In cell (i,j) you’re looking at the maximum number of basepairs that can occur in subsequence S[i..j]. At that point you’re determining if bases i and j forming a pair is better than any of the other possibilities (i unpaired, j unpaired, bifurcation). For a sequence of length N, you’re looking at a potential basepair between bases 1 and N, but all you know at that point (during filling) is how many other basepairs are in the structure, not where they are. Those details don’t matter to the algorithm at that point.

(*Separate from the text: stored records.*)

-- ==== Sys2Proof/Machine/Fetch.lean ====
section
/-! DEFINITION. Fetching the instruction's bytes: the program is a fixed parameter of the run (20_memory R73,
60_exceptions R189, 70 R241). -/

namespace Sys2Proof.Machine

/-- R29: the size of the address space of `pc`: 2^64 in `Mode64`, 2^32 in `Mode32`. R28 and R29 give it for these two modes
only; that it is 2^32 in the other modes is the model's choice (DESIGN CHOICE, assumption log 29). -/
def pcSpace (mode : Mode) : Nat :=
  match mode with
  | .mode64 => 2 ^ 64
  | _ => 2 ^ 32

/-- The address just after the last instruction (R241). -/
def Program.endAddr (p : Program) : Qword := p.base + BitVec.ofNat 64 p.bytes.length

/-- R29: the program's placement reaches the top of the address space, which outside `Mode64` and `Mode32` is the model's
2^32 (assumption logs 14 and 29). -/
def Program.wraps (p : Program) (mode : Mode) : Bool :=
  decide (pcSpace mode ≤ p.base.toNat + p.bytes.length)

/-- The bytes from `pc` on, or why there are none to run. The placement is tested before any byte is read, so in
real-address and virtual-8086 mode its refusal goes before the #UD of R101 (DESIGN CHOICE, assumption log 29). -/
def State.fetch (s : State) : Except Refusal (List Byte) :=
  if s.prog.wraps s.mode then .error .placementWraps
  else if s.pc = s.prog.endAddr then .error .endOfProgram
  else if s.prog.base.toNat ≤ s.pc.toNat ∧ s.pc.toNat < s.prog.base.toNat + s.prog.bytes.length then
    .ok (s.prog.bytes.drop (s.pc.toNat - s.prog.base.toNat))
  else .error .outsideProgram

/-- The instruction at `pc`, as the decoder reads it (R109). -/
def State.decodeAt (s : State) (bytes : List Byte) : Decoded := decode s.mode s.env.enabled s.cfg.vvvv3 bytes

/-- A launch of a one-instruction program at `pc`, in 64-bit mode and enabled (R231, R232; assumption log 13). -/
def State.launch (s : State) (bytes : List Byte) : State :=
  { s with
    prog := { base := s.pc, bytes := bytes }
    ctl := s.ctl.launch64
    flags := { s.flags with vm := false }
    cfg := { s.cfg with avx2 := true }
    exc := none }

end Sys2Proof.Machine
end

After initialisation, is it okay to start with sequences of length 2, and see if they base pair or not? Is this the minimum length I can start with, or should i make sure that it is of length 3, so that there is a guaranted base pair somewhere?

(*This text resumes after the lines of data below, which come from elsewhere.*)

-- ==== Sys2Proof/Tests/Slice0.lean ====
section
/-! SUPPORT. Tests: terms each check of WellFormed refuses, words written out from the spec's encodings, one-step
tests from the vectors of 95_test_vectors, and a witness for the hypotheses of every obligation. -/

namespace Sys2Proof.Tests

open Sys2Proof Sys2Proof.Machine

/-! ## Helpers -/

/-- A vector register of a width from its 32-bit elements, element 0 first (the convention of 95_test_vectors). -/
def regOf (w : Nat) (l : List Nat) : VReg := ofElems w (fun j => BitVec.ofNat 32 (l.getD j 0))

/-- The low eight elements of a vector register. -/
def elems (r : VReg) : List Nat := (List.range 8).map (fun j => (elem32 r j).toNat)

/-- Its elements 8 to 15, the bits above 255 where `CFG.VLMAX` is 512. -/
def upper (r : VReg) : List Nat := (List.range 8).map (fun j => (elem32 r (8 + j)).toNat)

/-- The state with `CFG.VLMAX = 512`, its registers still to be loaded. -/
def wide (s : State) : State := { s with cfg := { s.cfg with upperLanes := 2 } }

/-- The next state of an outcome, if it is one. -/
def nextOf : Host.Outcome State Fault Refusal → Option State
  | .next s => some s
  | .fault _ => none
  | .refused _ => none

/-- A dword stored little-endian. -/
def putDword (m : Memory) (a d : Nat) : Memory :=
  (((m.write a (BitVec.ofNat 8 d)).write (a + 1) (BitVec.ofNat 8 (d / 256))).write (a + 2)
    (BitVec.ofNat 8 (d / 65536))).write (a + 3) (BitVec.ofNat 8 (d / 16777216))

/-- A memory holding the dwords listed. -/
def memOf (l : List (Nat × Nat)) : Memory := l.foldl (fun m p => putDword m p.1 p.2) []

/-- An enabled launch in 64-bit mode at 400000H (95_test_vectors' conventions). -/
def base64 (bytes : List Byte) : State := { State.reset with pc := 0x400000#64 }.launch bytes

/-- The control bits of a launch in 32-bit protected mode. -/
def control32 : Control :=
  { Control.atReset with pe := true, csD := true, osxsave := true, sse := true, avx := true }

/-- An enabled launch in 32-bit mode, every segment from 0 with the limit FFFFH of reset. -/
def base32 (bytes : List Byte) : State := { base64 bytes with ctl := control32 }

/-- Registers for a gather: one general register, destination, index and mask. -/
def load (s : State) (b : Fin 16) (x : Nat) (dest index mask : Fin 16) (d0 i0 k0 : List Nat) : State :=
  (((s.setXreg b (BitVec.ofNat 64 x)).setVreg dest (regOf s.cfg.vlmax d0)).setVreg index
    (regOf s.cfg.vlmax i0)).setVreg mask (regOf s.cfg.vlmax k0)

/-- A page of 4096 bytes that is not present. -/
def absent (page : Nat) (code : Nat) : TransEntry :=
  { range := { base := BitVec.ofNat 64 page, len := 4096 }, cpl := none, target := .fault (BitVec.ofNat 32 code) }

/-! ## WellFormed -/

/-- `vgatherdps xmm0, [rax+xmm1*4], xmm2`, the record of word E1. -/
def g1 : Gather := ⟨0, 1, 2, some 0, .x4, 0#64, .ds, .a64, 6⟩

/-- The same in 32-bit mode. -/
def g1m32 : Gather := { g1 with asize := .a32 }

During recursion, why should I traverse through and fill up the matrix in rows of negative diagonals? Is there a special reason for this?

You’re doing sequences of length 2, 3, 4, …, N. That is why you fill the diagonals in that particular manner, i.e. each diagonal represents sequences of a certain length. (Remember, main diagonal: length 1). Concerning “guaranteed” basepairs: by default, the Nussinov algorithm will model basepairs even between adjacent bases, i.e. in sequences of length 2. A common homework assignment is to modify the algorithm so that it does obey a minimum hairpin loop size of 3 bases.

Is the output of this recursion the structure of the base paired RNA in dot bracket form or is it the structure of the base paired RNA in ribonucleotide letters?

The output of the “fill”-recursion is the filled matrix containing the maximum numbers of base pairs. After traceback recursion, you will have a list of pairs (i, j), which you then can use to visualise the structure however you like. What is case one of the scoring function?

In my book that is the (i + 1, j), which would be: what score does an unpaired base i contribute to the structure.

Also, what am I doing with the Nussinov Algorithm? Am I looking for the structure that has the most base pairs? Am I looking for the structure with the most-likely number of base pairs(not the most, not the least)?

You’re looking for the maximum number of basepairs that a certain sequence can -- theoretically -- contain according to a simple scoring model.

If the scoring functions are: score i, j-1 score( i+1, j-1) + different_score (i, j) score (i + 1, j) Is there a particular one that should be used first, second and/or third, or does it not matter?

During fill, you’re taking the max anyway. During traceback, it’s your choice.

Maybe these aren't scoring functions. If not, then the scoring function is put a 1 if there is a base pair that can occur and a 0 if a base pair cannot occur.

It is “kind” of a scoring function, just a very simple one.